Syria's President Ahmed al-Sharaa (L) is welcomed by Britain's Prime Minister Keir Starmer ahead of their meeting at 10 Downing Street in central London on March 31, 2026. JUSTIN TALLIS / POOL / AFP
Après Berlin, le president syrien, Ahmed al-Sharaa, a poursuivi, mardi 31 mars, à Londres une tournée européenne qui marque une étape décisive dans la tentative de réintégration diplomatique de la Syrie. Reçu à Downing Street par le Premier ministre britannique Keir Starmer, puis intervenant à Chatham House pour sa première apparition publique au Royaume-Uni, le nouvel homme fort de la Syrie a cherché à imposer une image de dirigeant stabilisateur, tourné vers la reconstruction et la coopération internationale. Le Royaume-Uni traite la Syrie comme un partenaire fonctionnel, utile sur certains dossiers, mais on est encore loin d’une normalisation politique complète.

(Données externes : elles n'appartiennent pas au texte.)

/-- KV_APPEND (R182) with the pages that its issue step reserved ends with OK, and where no page was shared the descriptor's length becomes
that of the issue step and the tokens. Starting on a fresh page, the entries of the page table name the reserved pages, which become used
once, and each token of K stands in its slot in the pool's format. -/
def Obligations.AppendFillsReservedPages : Prop :=
  ∀ (s : State) (r : CmdRef) (c : Cmd) (ev : BufEvents) (ks : List Nat) (cow : Option Nat) (len last table cap : Nat) (p : Pool),
    s.UnitReady r 0x4003 c → ev.uncorrectable < 2 → s.Plain → s.Quiet → c.work = .kv ks cow len last table →
    (s.vec (s.regionOf r.q)).pool = some p →
    let q : SeqD := { addr := c.fb 0x10 47 0, len := len, table := table, cap := cap, dropped := 0 }
    let k := tdAt c.pkt 0x20
    let away := fun a m b n : Nat => a + m ≤ b ∨ b + n ≤ a
    let pool := p.pb * p.pages
    ∃ t, exec (.kvAppend r ev) s = .next t ∧ s.EndsAlone t r 0 0 ∧
      (c.f 0x18 1 = 0 → cow = none → t.readMem (q.addr + 4) 4 = (len + k.e 1) % 2 ^ 32) ∧
      (c.f 0x18 1 = 0 → cow = none → len % 16 = 0 → ks.Nodup → (∀ n ∈ ks, n < p.pages) → ks.length = ceilDiv (k.e 1) 16 → p.pages < 2 ^ 24 →
        (len / 16 + ks.length) ≤ cap → 0 < p.d * p.elem → away p.base pool p.stateBase (16 * p.pages) → away p.base pool q.addr 64 →
        away p.base pool table (4 * cap) → away p.stateBase (16 * p.pages) q.addr 64 → away p.stateBase (16 * p.pages) table (4 * cap) →
        away q.addr 64 table (4 * cap) →
        (∀ j, j < ks.length → t.entry q (len / 16 + j) = ks.getD j 0) ∧ (∀ n ∈ ks, (t.page p n).st = 2 ∧ (t.page p n).ref = 1) ∧
        ∀ i < k.e 1, ∀ h < p.hkv, t.BytesAre (p.elemAt (ks.getD (i / 16) 0) false h (i % 16) 0) (p.d * p.elem)
          (((Fmt.ofCode p.fmt).getD .bf16).encodeRow 0 (fun _ => .one) (s.attnVals c k i h 0)).1)

/-- PAGE_COPY, PAGE_FREE and POOL_CFG (R176, R183, R184): a fork takes the length of its source, once the checks in their order pass; a free
shortens the sequence or marks its pages droppable; a pool with no page in use is released, and one whose pages are in use is not. -/
def Obligations.PagesAreSharedAndReleased : Prop :=
  (∀ (s : State) (r : CmdRef) (c : Cmd) (p : Pool) (a : SeqD), s.Plain → (s.vec (s.regionOf r.q)).pool = some p → s.SeqReady 0x10 (c.fb 0x10 47 0) a →
    (s.UnitReady r 0x4004 c → ∀ b, s.SeqReady 0x18 (c.fb 0x18 47 0) b → ∃ t, exec (.pageCopy r) s = .next t ∧
      (b.len ≠ 0 → s.EndsAlone t r 0x0104 b.addr ∧ s.CmdOnly t) ∧
      (b.len = 0 → b.cap < a.entries → s.EndsAlone t r 0x0402 0x18 ∧ s.CmdOnly t) ∧
      (b.len = 0 → a.entries ≤ b.cap → (∃ j < a.entries, s.entryDropped a j = true) → s.EndsAlone t r 0x0401 a.dropped ∧ s.CmdOnly t) ∧
      (b.len = 0 → a.entries ≤ b.cap → (∀ j < a.entries, s.entryDropped a j = false ∧ (s.page p (s.entryPage a j)).ref < 65535) →
        s.EndsAlone t r 0 0 ∧ t.readMem (b.addr + 4) 4 = a.len ∧ s.CmdMemOnly t)) ∧
    (s.UnitReady r 0x4005 c → ∃ t, exec (.pageFree r) s = .next t ∧ s.EndsAlone t r 0 0 ∧ s.CmdMemOnly t ∧
      (c.f 0x1C 1 = 0 → t.readMem (a.addr + 4) 4 = min a.len (c.f 0x18 4)) ∧
      (c.f 0x1C 1 ≠ 0 → (∀ j < a.entries, ceilDiv (c.f 0x18 4) 16 ≤ j → s.entryDropped a j = false →
        (t.page p (s.entryPage a j)).drop = true ∧ (t.page p (s.entryPage a j)).owner = a.addr) ∧ s.BytesKept t p.stateBase (16 * 2 ^ 24))) ∧
    (s.UnitReady r 0x4006 c → s.holds = [] → ∃ t, exec (.poolCfg r) s = .next t ∧
      ((∃ n < p.pages, (s.page p n).st ≠ 0) → s.EndsAlone t r 0x0104 p.base ∧ s.CmdOnly t) ∧
      ((∀ n < p.pages, (s.page p n).st = 0) → c.f 0x10 1 = 1 → t.Ended r 0 0 ∧ (t.vec (s.regionOf r.q)).pool = none ∧
        t.getR .PK_POOL (s.regionOf r.q) = 0 ∧ t.mem = s.mem))) ∧
  (∀ (s : State) (r : CmdRef) (c : Cmd), s.Plain → (s.vec (s.regionOf r.q)).pool = none → s.UnitReady r 0x4006 c → s.holds = [] →
    (∀ st, (s.hoist st).hints = []) → (∀ ch, (s.hoistChan ch).swap = none) →
    let p : Pool := { base := c.f 0x18 8, stateBase := c.f 0x28 8, pages := c.f 0x20 4, hkv := c.f 0x14 2, fmt := c.f 0x12 1, dcode := c.f 0x11 1 }
    ∃ t, exec (.poolCfg r) s = .next t ∧ (c.f 0x10 1 = 1 → s.EndsAlone t r 0 0 ∧ s.CmdOnly t) ∧
      (c.f 0x10 1 ≠ 1 → ∀ st d, s.hintFault .pin p.base p.span = some (st, d) → s.EndsAlone t r st d ∧ s.CmdOnly t) ∧
      (c.f 0x10 1 ≠ 1 → s.hintFault .pin p.base p.span = none → (t.vec (s.regionOf r.q)).pool = some p ∧ (∀ n < p.pages, (t.page p n).st = 0) ∧
        t.fld F.PK_DROPS_DROPS (s.regionOf r.q) = 0 ∧ (∀ st ∈ s.hoistsOf p.base, ∀ f ∈ s.framesOf p.base p.span, t.pins st f = s.pins st f + 1) ∧
        ((∃ st ∈ s.hoistsOf p.base, ∃ ch < 16, ∃ f ∈ s.framesOf p.base p.span, s.isFast (16 * st + ch) f = false) → t.InPhase r .running) ∧
        ((∀ st ∈ s.hoistsOf p.base, ∀ ch < 16, ∀ f ∈ s.framesOf p.base p.span, s.isFast (16 * st + ch) f = true) → t.Ended r 0 0)))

Mais face à cette séquence soigneusement maîtrisée, l’Europe ne parle pas le même langage que Damas. Là où Londres et Berlin abordent la Syrie à travers la migration, la sécurité et la stabilité régionale, al-Sharaa cherche à transformer ce dialogue en une reconnaissance politique de son regime et en normalisation progressive.
Priorité sur les problèmes de migration
Le compte rendu officiel britannique fixe clairement les limites de cette ouverture. L’entretien avec le Premier ministre britannique, Keir Starmer, s’est concentré sur des enjeux concrets et immédiats, notamment la désescalade régionale, la sécurité maritime et la lutte contre l’organisation Etat islamique. Mais le cœur politique de la discussion a porté sur la migration.

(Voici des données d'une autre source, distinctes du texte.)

/-! setAcc -/
@[simp] theorem setAcc_pending (q x) : (s.setAcc q x).pending = s.pending := rfl
@[simp] theorem setAcc_regs (q x) : (s.setAcc q x).regs = s.regs := rfl
@[simp] theorem setAcc_snap (q x) : (s.setAcc q x).snap = s.snap := rfl
@[simp] theorem setAcc_mem (q x) : (s.setAcc q x).mem = s.mem := rfl
@[simp] theorem setAcc_flash (q x) : (s.setAcc q x).flash = s.flash := rfl
@[simp] theorem setAcc_ecc (q x) : (s.setAcc q x).ecc = s.ecc := rfl
@[simp] theorem setAcc_time (q x) : (s.setAcc q x).time = s.time := rfl
@[simp] theorem setAcc_replicas (q x) : (s.setAcc q x).replicas = s.replicas := rfl
@[simp] theorem setAcc_queues (q x) : (s.setAcc q x).queues = s.queues := rfl
@[simp] theorem setAcc_lastAt (q x) : (s.setAcc q x).lastAt = s.lastAt := rfl
@[simp] theorem setAcc_cmds (q x) : (s.setAcc q x).cmds = s.cmds := rfl
@[simp] theorem setAcc_engines (q x) : (s.setAcc q x).engines = s.engines := rfl
@[simp] theorem setAcc_accs (q x) : (s.setAcc q x).accs = Tab.set {} s.accs q x := rfl
@[simp] theorem setAcc_vecs (q x) : (s.setAcc q x).vecs = s.vecs := rfl
@[simp] theorem setAcc_upds (q x) : (s.setAcc q x).upds = s.upds := rfl
@[simp] theorem setAcc_chans (q x) : (s.setAcc q x).chans = s.chans := rfl
@[simp] theorem setAcc_stks (q x) : (s.setAcc q x).stks = s.stks := rfl
@[simp] theorem setAcc_hoistCh (q x) : (s.setAcc q x).hoistCh = s.hoistCh := rfl
@[simp] theorem setAcc_hoists (q x) : (s.setAcc q x).hoists = s.hoists := rfl
@[simp] theorem setAcc_holds (q x) : (s.setAcc q x).holds = s.holds := rfl
@[simp] theorem setAcc_caches (q x) : (s.setAcc q x).caches = s.caches := rfl
@[simp] theorem setAcc_dir (q x) : (s.setAcc q x).dir = s.dir := rfl
@[simp] theorem setAcc_homes (q x) : (s.setAcc q x).homes = s.homes := rfl
@[simp] theorem setAcc_harts (q x) : (s.setAcc q x).harts = s.harts := rfl
@[simp] theorem setAcc_imsics (q x) : (s.setAcc q x).imsics = s.imsics := rfl
@[simp] theorem setAcc_aplic (q x) : (s.setAcc q x).aplic = s.aplic := rfl
@[simp] theorem setAcc_aplicIe (q x) : (s.setAcc q x).aplicIe = s.aplicIe := rfl
@[simp] theorem setAcc_input (q x) : (s.setAcc q x).input = s.input := rfl
@[simp] theorem setAcc_ports (q x) : (s.setAcc q x).ports = s.ports := rfl
@[simp] theorem setAcc_nets (q x) : (s.setAcc q x).nets = s.nets := rfl
@[simp] theorem setAcc_coll (q x) : (s.setAcc q x).coll = s.coll := rfl
@[simp] theorem setAcc_pwr (q x) : (s.setAcc q x).pwr = s.pwr := rfl
@[simp] theorem setAcc_sec (q x) : (s.setAcc q x).sec = s.sec := rfl
@[simp] theorem setAcc_obs (q x) : (s.setAcc q x).obs = s.obs := rfl
@[simp] theorem setAcc_links (q x) : (s.setAcc q x).links = s.links := rfl
@[simp] theorem setAcc_counters (q x) : (s.setAcc q x).counters = s.counters := rfl
@[simp] theorem setAcc_draws (q x) : (s.setAcc q x).draws = s.draws := rfl
@[simp] theorem setAcc_tx (q x) : (s.setAcc q x).tx = s.tx := rfl
@[simp] theorem setAcc_resp (q x) : (s.setAcc q x).resp = s.resp := rfl
@[simp] theorem setAcc_get_cmd (q x z) : (s.setAcc q x).cmd z = s.cmd z := rfl
@[simp] theorem setAcc_get_getR (q x z j) : (s.setAcc q x).getR z j = s.getR z j := rfl
@[simp] theorem setAcc_get_fld (q x g j) : (s.setAcc q x).fld g j = s.fld g j := rfl
@[simp] theorem setAcc_get_flag (q x g j) : (s.setAcc q x).flag g j = s.flag g j := rfl
@[simp] theorem setAcc_get_localGib (q x) : (s.setAcc q x).localGib = s.localGib := rfl
@[simp] theorem setAcc_get_frozen (q x) : (s.setAcc q x).frozen = s.frozen := rfl
@[simp] theorem setAcc_get_braking (q x) : (s.setAcc q x).braking = s.braking := rfl
@[simp] theorem setAcc_get_qState (q x j) : (s.setAcc q x).qState j = s.qState j := rfl
@[simp] theorem setAcc_get_running (q x) : (s.setAcc q x).running = s.running := rfl
@[simp] theorem setAcc_get_queue (q x j) : (s.setAcc q x).queue j = s.queue j := rfl
@[simp] theorem setAcc_get_engine (q x j) : (s.setAcc q x).engine j = s.engine j := rfl
@[simp] theorem setAcc_get_vec (q x j) : (s.setAcc q x).vec j = s.vec j := rfl
@[simp] theorem setAcc_get_upd (q x j) : (s.setAcc q x).upd j = s.upd j := rfl
@[simp] theorem setAcc_get_chan (q x j) : (s.setAcc q x).chan j = s.chan j := rfl
@[simp] theorem setAcc_get_stack (q x j) : (s.setAcc q x).stack j = s.stack j := rfl
@[simp] theorem setAcc_get_hoistChan (q x j) : (s.setAcc q x).hoistChan j = s.hoistChan j := rfl
@[simp] theorem setAcc_get_hoist (q x j) : (s.setAcc q x).hoist j = s.hoist j := rfl
@[simp] theorem setAcc_get_hart (q x j) : (s.setAcc q x).hart j = s.hart j := rfl
@[simp] theorem setAcc_get_port (q x j) : (s.setAcc q x).port j = s.port j := rfl
@[simp] theorem setAcc_get_net (q x j) : (s.setAcc q x).net j = s.net j := rfl
@[simp] theorem setAcc_get_home (q x j) : (s.setAcc q x).home j = s.home j := rfl
@[simp] theorem setAcc_get_now (q x j) : (s.setAcc q x).now j = s.now j := rfl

Londres a insisté sur la nécessité d’une coopération accrue concernant les retours de ressortissants syriens, le contrôle des frontières et la lutte contre les réseaux de passeurs.
Londres a insisté sur la nécessité d’une coopération accrue concernant les retours de ressortissants syriens, le contrôle des frontières et la lutte contre les réseaux de passeurs. La reconstruction économique a également été évoquée, en particulier les opportunités d’affaires pour les entreprises britanniques dans un pays en phase de relance.
Ce qui frappe, en revanche, c’est ce qui n’est pas dit. Ni l’Iran, ni le Hezbollah, ni la présence militaire russe ne figurent dans le compte rendu officiel. Cette absence traduit une stratégie claire : engager un dialogue avec Damas sans s’exposer sur les dossiers les plus sensibles.
Le Royaume-Uni traite ainsi la Syrie comme un partenaire fonctionnel, utile sur certains dossiers, mais on est encore loin d’une normalisation politique complète.
Message adressé aux capitales européennes
Quelques heures plus tard, à Chatham House, Ahmed al-Sharaa a élargi son discours en s’adressant directement aux partenaires occidentaux. Il a insisté sur la nécessité d’éviter une nouvelle escalade militaire dans la région, affirmant que la Syrie resterait en dehors des conflits tant qu’elle ne serait pas directement visée. Il a également mis en avant un projet de stabilisation interne, évoquant un calendrier politique comprenant la tenue prochaine d’une session parlementaire et, à terme, des élections à l’issue de la période de transition.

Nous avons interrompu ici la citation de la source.